3) Give them something in common to talk about, and they may never stop being friendly and clever together.

Imagine a fantasy couple. Let’s say it’s a man and woman in this case, though it certainly doesn’t have to be (and if you have a problem with my saying that, I don't really care, since you don't have to read this if you don't want to). They’re both war veterans. They’ve been assigned to go on a patrol to track down the highwaymen who are making the merchants’ lives hell. They approach each other, uncertain and suspicious, knowing each other only by reputation.

Then the man notices that the woman has a brand on her shoulder. “Six-and-a-half gods,” he says. “You served with Captain Kaellas in the Dravostarian campaign.”

“Yes,” she says. “How…?”

And he draws up his sleeve, and she sees the exact same brand.

After that, good luck on getting them to shut up and leave each other alone.

You can also do this with academics, artists, mages, cooks, servants, sports enthusiasts, poets, street kids, and players of mumblety-peg. A shared passion is one of the strongest things that can draw people together. No, the relationship may not always last, but it can give you an excellent basis to build on.

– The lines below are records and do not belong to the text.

/-- A class without policer lets its whole queue go. -/
theorem releaseInj_empties {n : Nat} (he : (shaperOf (tile s t).pol k).en = false) (hk : k < (tile s t).inj.length)
    (hn : (injQ s t k).length = n) : injQ (releaseInj t k n s) t k = [] ∧ (releaseInj t k n s).dram = s.dram := by
  induction n generalizing s with
  | zero => exact ⟨List.length_eq_zero_iff.mp hn, rfl⟩
  | succ n ih =>
    obtain ⟨⟨seen, f⟩, rest, hq⟩ := List.exists_cons_of_length_eq_add_one hn
    have hkeep : KeepsQueues (setInj s t k rest) (agentEmit (polCount (setInj s t k rest) t k) t f) :=
      (KeepsQueues.of_records (polCount_records ..)).trans (agentEmit_keeps ..)
    have htile : tile (setInj s t k rest) t = { tile s t with inj := (tile s t).inj.set k rest } := tile_setTile_same ..
    have hrest : (injQ (setInj s t k rest) t k).length = n := by
      rw [injQ_setInj, if_pos hk]
      simpa [hq] using hn
    obtain ⟨h, hd⟩ := ih (s := agentEmit (polCount (setInj s t k rest) t k) t f) (by rw [hkeep.pol, htile]; exact he)
      (by rw [hkeep.inj, htile]; simpa using hk) (by rw [hkeep.injQ]; exact hrest)
    rw [releaseInj_unpoliced n he hq]
    exact ⟨h, hd.trans hkeep.dram⟩

/-- One turn of a queue that holds no memory request leaves every core as it is. -/
theorem releaseInj_one_cores (h : ∀ x ∈ injQ s t k, isMfReq (fType x.2) = false) : (releaseInj t k 1 s).cores = s.cores := by
  unfold releaseInj
  split
  · rfl
  · next seen f rest hq =>
    have hf : isMfReq (fType f) = false := h (seen, f) (by simp [hq])
    simp only
    split
    · split
      · rfl
      · exact (polCount_records ..).cores
    · exact (agentEmit_cores hf).trans (((debit_records ..).trans (polCount_records ..)).cores)

/-- A frame that is no memory request is sent, policed or not, without a change of any core. -/
theorem agentSends_cores {f : Frame} (hh : classHeld s t k = false) (hf : isMfReq (fType f) = false) :
    (agentSends s t k [f]).cores = s.cores := by
  unfold agentSends
  split
  · exact agentEmit_cores hf
  · next hk =>
    simp only [injQ_of_classHeld hh hk, List.nil_append, List.map_cons, List.map_nil, List.length_cons, List.length_nil]
    refine releaseInj_one_cores fun x hx => ?_
    rw [injQ_setInj] at hx
    split at hx
    · rw [List.mem_singleton.mp hx]
      exact hf
    · exact absurd hx List.not_mem_nil
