-- ==== Sys2Proof/Machine/RegTable.lean ====
section
/-! DEFINITION. The management register table: every register of R739, with the bits, type
(R11), reset value and legal encodings (R10) of each of its fields, as the register tables of
spec/ give them. A reset of "part", "OTP", "Samovar" or "owner's default" stands here as 0;
State.reset and the boot read load those. -/

namespace Sys2Proof.Machine

/-- The field types of R11. -/
inductive RegType
  | ro | rw | rwl | w1c | w1s | rc | wo
  deriving DecidableEq, Repr

/-- One field of a register: bits [hi:lo], type, reset value, and the ranges of the encodings
that are not reserved (R10; none: every encoding is defined). -/
structure FieldRow where
  hi : Nat
  lo : Nat
  ty : RegType
  reset : Nat := 0
  legal : Option (List (Nat × Nat)) := none
  deriving DecidableEq, Repr

/-- One register, or one array of registers of up to two indices: address
`base + i * stride1 + j * stride2` for `i < count1`, `j < count2`. -/
structure RegRow where
  base : Nat
  count1 : Nat := 1
  stride1 : Nat := 4
  count2 : Nat := 1
  stride2 : Nat := 4
  fields : List FieldRow
  deriving DecidableEq, Repr

namespace RegTable

/-- The GLB block's registers. -/
def rowsGlb : List RegRow := [
  -- GLB_ID (R4)
  ⟨0x0, 1, 4, 1, 4, [⟨31, 28, .ro, 0, none⟩,
    ⟨27, 24, .ro, 0, none⟩,
    ⟨20, 20, .ro, 0, none⟩,
    ⟨19, 16, .ro, 0, none⟩,
    ⟨15, 8, .ro, 0, none⟩,
    ⟨7, 0, .ro, 0x6a, none⟩]⟩,
  -- GLB_MODE (R50)
  ⟨0x4, 1, 4, 1, 4, [⟨31, 31, .ro, 0, none⟩,
    ⟨24, 24, .ro, 0, none⟩,
    ⟨23, 20, .ro, 0, none⟩,
    ⟨17, 16, .ro, 3, none⟩,
    ⟨9, 8, .ro, 3, none⟩,
    ⟨3, 0, .ro, 0, none⟩]⟩,
  -- GLB_MODE_REQ (R51)
  ⟨0x8, 1, 4, 1, 4, [⟨31, 31, .wo, 0, none⟩,
    ⟨9, 8, .rw, 0, none⟩,
    ⟨3, 0, .rw, 3, none⟩]⟩,
  -- GLB_MODE_STAT (R52)
  ⟨0xc, 1, 4, 1, 4, [⟨16, 16, .w1c, 0, none⟩,
    ⟨15, 8, .rc, 0, none⟩,
    ⟨6, 4, .ro, 0, none⟩,
    ⟨2, 0, .ro, 0, none⟩]⟩,
  -- GLB_LEVEL_LIM (R53)
  ⟨0x10, 1, 4, 1, 4, [⟨3, 2, .rwl, 0, none⟩,
    ⟨1, 0, .rwl, 3, none⟩]⟩,
  -- GLB_CTL (R54)
  ⟨0x14, 1, 4, 1, 4, [⟨0, 0, .w1s, 0, none⟩]⟩]

/-- The CLK block's registers. -/
def rowsClk : List RegRow := [
  -- CLK_STAT (R106)
  ⟨0x10000, 1, 4, 1, 4, [⟨31, 24, .rc, 0, none⟩,
    ⟨23, 23, .w1c, 0, none⟩,
    ⟨7, 6, .ro, 3, none⟩,
    ⟨5, 5, .ro, 0, none⟩,
    ⟨4, 4, .ro, 0, none⟩,
    ⟨3, 3, .ro, 0, none⟩,
    ⟨2, 2, .ro, 0, none⟩,
    ⟨1, 1, .ro, 0, none⟩,
    ⟨0, 0, .ro, 0, none⟩]⟩,
  -- CLK_SRC (R107)
  ⟨0x10004, 1, 4, 1, 4, [⟨17, 17, .w1c, 0, none⟩,
    ⟨16, 16, .w1c, 0, none⟩,
    ⟨10, 10, .ro, 1, none⟩,
    ⟨9, 9, .ro, 1, none⟩,
    ⟨8, 8, .ro, 1, none⟩,
    ⟨1, 1, .rw, 1, none⟩,
    ⟨0, 0, .rw, 1, none⟩]⟩,
  -- CLK_OSC (R108)
  ⟨0x10008, 1, 4, 1, 4, [⟨24, 16, .ro, 0, none⟩,
    ⟨15, 0, .ro, 0, none⟩]⟩,
  -- CLK_OSC_TC (R109)
  ⟨0x10010, 4, 0x4, 1, 4, [⟨31, 24, .rwl, 0, none⟩,
    ⟨23, 16, .rwl, 0, none⟩,
    ⟨15, 8, .rwl, 0, none⟩,
    ⟨7, 0, .rwl, 0, none⟩]⟩,
  -- CLK_TIME_LO (R110)
  ⟨0x10020, 1, 4, 1, 4, [⟨31, 0, .ro, 0, none⟩]⟩,
  -- CLK_TIME_HI (R110)
  ⟨0x10024, 1, 4, 1, 4, [⟨31, 0, .ro, 0, none⟩]⟩,
  -- CLK_TIME_UNC (R110)
  ⟨0x10028, 1, 4, 1, 4, [⟨31, 0, .ro, 0, none⟩]⟩,
  -- CLK_TIME_LAST_UNC (R110)
  ⟨0x1002c, 1, 4, 1, 4, [⟨31, 0, .ro, 0, none⟩]⟩,
  -- CLK_GATE_PORT (R111)
  ⟨0x10030, 1, 4, 1, 4, [⟨28, 16, .w1c, 0, none⟩,
    ⟨12, 0, .rw, 0, none⟩]⟩,
  -- CLK_GATE_CG (R111)
  ⟨0x10034, 1, 4, 1, 4, [⟨31, 0, .rw, 0, none⟩]⟩,
  -- CLK_GATE_CG_REF (R111)
  ⟨0x10038, 1, 4, 1, 4, [⟨31, 0, .w1c, 0, none⟩]⟩,
  -- CLK_CTL (R112)
  ⟨0x1003c, 1, 4, 1, 4, [⟨0, 0, .w1s, 0, none⟩]⟩]

/-- The PWR block's registers. -/
def rowsPwr : List RegRow := [
  -- PWR_CTL (R653)
  ⟨0x20000, 1, 4, 1, 4, [⟨5, 4, .rw, 0, none⟩,
    ⟨0, 0, .w1s, 0, none⟩]⟩,
  -- PWR_WAKE_EN (R654)
  ⟨0x20004, 1, 4, 1, 4, [⟨5, 0, .rw, 0x21, none⟩]⟩,
  -- PWR_WAKE_LAST (R655)
  ⟨0x20008, 1, 4, 1, 4, [⟨31, 31, .w1c, 0, none⟩,
    ⟨30, 30, .ro, 0, none⟩,
    ⟨29, 29, .ro, 0, none⟩,
    ⟨23, 20, .ro, 0, none⟩,
    ⟨13, 8, .ro, 0, none⟩,
    ⟨2, 0, .ro, 0, none⟩]⟩,
  -- PWR_WAKE_TIME_LO (R655)
  ⟨0x2000c, 1, 4, 1, 4, [⟨31, 0, .ro, 0, none⟩]⟩,
  -- PWR_WAKE_TIME_HI (R655)
  ⟨0x20010, 1, 4, 1, 4, [⟨31, 0, .ro, 0, none⟩]⟩,
  -- PWR_TIMER (R656)
  ⟨0x20014, 1, 4, 1, 4, [⟨31, 0, .rw, 0, none⟩]⟩,
  -- PWR_WAKE_CMD (R656)
  ⟨0x20018, 1, 4, 1, 4, [⟨31, 31, .wo, 0, none⟩]⟩,
  -- PWR_STAT (R657)
  ⟨0x2001c, 1, 4, 1, 4, [⟨31, 31, .ro, 0, none⟩,
    ⟨30, 30, .ro, 0, none⟩,
    ⟨29, 29, .ro, 0, none⟩,
    ⟨28, 28, .w1c, 0, none⟩,
    ⟨15, 0, .ro, 0, none⟩]⟩,
  -- PWR_CNT (R658)
  ⟨0x20020, 1, 4, 1, 4, [⟨31, 24, .rc, 0, none⟩,
    ⟨23, 23, .w1c, 0, none⟩,
    ⟨22, 16, .rc, 0, none⟩,
    ⟨15, 15, .w1c, 0, none⟩,
    ⟨14, 8, .rc, 0, none⟩,
    ⟨7, 7, .w1c, 0, none⟩]⟩,
  -- PWR_RAIL_STAT (R71)
  ⟨0x200f0, 1, 4, 1, 4, [⟨22, 16, .w1c, 0, none⟩,
    ⟨14, 8, .w1c, 0, none⟩,
    ⟨6, 0, .ro, 0, none⟩]⟩]
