/-! ### ENQ (R431–R433) -/

/-- LEN, SOP, EOP of a cell word (R425). -/
def cellLen (w : Nat) : Nat := bits w 31 24
def cellSop (w : Nat) : Bool := bit w 32
def cellEop (w : Nat) : Bool := bit w 33

/-- OPEN after the marks of the cells, and whether they follow R432. -/
def marks (opn : Bool) : List Nat → Bool × Bool
  | [] => (opn, true)
  | w :: ws =>
    let ok := cellSop w != opn
    let r := marks ((opn || cellSop w) && !cellEop w) ws
    (r.1, ok && r.2)

/-- The cell words of an ENQ's data. -/
def cellWords (c : Nat) (data : List Byte) : List Nat :=
  (List.range c).map fun i => leNat ((data.drop (256 * i)).take 8)

/-- The slots an ENQ of `c` cells takes given the page allocated, if it needs one. -/
def enqSlots (tail c : Nat) (page : Option Nat) : List Nat :=
  (List.range c).map fun i =>
    if tail % 16 + i < 16 then tail + i else 16 * page.getD 0 + (tail % 16 + i - 16)

/-- One cell stored at a slot: its word with QID and NEXT, then its data (R425, R431). -/
def State.storeCell (s : State) (id n pool slot next : Nat) (cell : List Byte) : State :=
  let w := leNat (cell.take 8)
  let w := n * 2 ^ 48 + b2n (cellEop w) * 2 ^ 33 + b2n (cellSop w) * 2 ^ 32 + cellLen w * 2 ^ 24 +
    (if slot % 16 = 15 then next else 0)
  let bytes := leBytes 8 w ++ (cell.drop 8).take 248
  let a := s.cellAddr pool slot
  (List.range 4).foldl (fun s i => s.engineWrite id (a + 64 * i) 13 ((bytes.drop (64 * i)).take 64) false) s

/-- A queue opcode reaches its queue: FENCED where the bank of its state is fenced (R446), POISON where the state does
not decode (R443), else `f`. -/
def State.atQueue (s : State) (t : Txn) (f : State → Nat → QRec → State) : State :=
  let n := t.head.spec % 65536
  if s.bankFenced (cBank (queueOff n)) then s.respond t stFENCED
  else
    let (s, lost) := s.queueLost n
    if lost then s.respond t stPOISON else f s n (s.q n)

/-- ENQ at its queue, in the order of R433. -/
def State.enq (s : State) (t : Txn) : State :=
  let c := t.head.lenArg % 8
  let ws := cellWords c t.payload
  s.atQueue t fun s n r =>
    let (opn, marked) := marks r.opn ws
    let lens := ws.all fun w => decide (1 ≤ cellLen w) && decide (cellLen w ≤ 248)
    let need := decide (16 ≤ r.tail % 16 + c)
    let badMark := s.on Fd.QUE_CTL_MARK_CHK && !marked
    if r.state = 0 then s.respond t stREJ_REGION
    else if 2 ≤ r.state then s.respond t stDRAINING
    else if !lens ∨ badMark then
      (if badMark then s.raise 174 1 (n + r.pool * 65536) else s).respond t stABORTED 0 [] 0 4
    else if (r.limit ≠ 0 ∧ r.limit < r.cells + c) ∨ (need ∧ !s.canAlloc r.pool) then
      (s.count Fd.QUE_FULL_CNT_COUNT Fd.QUE_FULL_CNT_OVF 1).respond t stFULL
    else
      let (s, page) := if need then s.allocPage r.pool else (s, none)
      let slots := enqSlots r.tail c page
      if need ∧ page.isNone then
        (s.count Fd.QUE_FULL_CNT_COUNT Fd.QUE_FULL_CNT_OVF 1).respond t stFULL
      else if slots.any fun x => s.lineFenced (s.cellAddr r.pool x) then
        (match page with
          | some g => s.freePage r.pool g
          | none => s).respond t stFENCED
      else
        let s := (List.range c).foldl (fun s i =>
          s.storeCell t.id n r.pool (nth 0 slots i) (page.getD 0) ((t.payload.drop (256 * i)).take 256)) s
        let tail := if need then 16 * page.getD 0 + (r.tail % 16 + c - 16) else r.tail + c
        let r' := { r with
          tail := tail
          cells := r.cells + c
          bytes := r.bytes + (ws.map cellLen).foldl (· + ·) 0
          pkts := r.pkts + (ws.filter cellEop).length
          opn := opn
          hnext := if need ∧ r.head / 16 = r.tail / 16 then page else r.hnext }
        ((s.setQ n r').count Fd.QUE_ENQ_CELLS_COUNT Fd.QUE_ENQ_CELLS_OVF c).respond t stOK r'.result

And then there need be no characters peeking at each other while they bathe. And no need for that tire iron that I’m holding, either.

4) Some people like comfort.

I’ve seen plenty of people laugh at the cliché of the hero marrying the girl who lives next door. I would join them in the laughter, except that these are often the same people who believe in the cliché that two characters who have never met each other will fall in love after mutual sniping and spying on each other in the bath.

There needs to be more of staying true to one’s characters in fantasy romantic relationships. This means that you don’t bend, fold, mutilate, and staple people who wouldn’t bicker into bickering relationships. And if you have people who would rather marry the girl next door than anyone else they meet on the fantasy journey, and they’re still that way at the end of the book, then let them stay true to themselves. Let them go home and marry her.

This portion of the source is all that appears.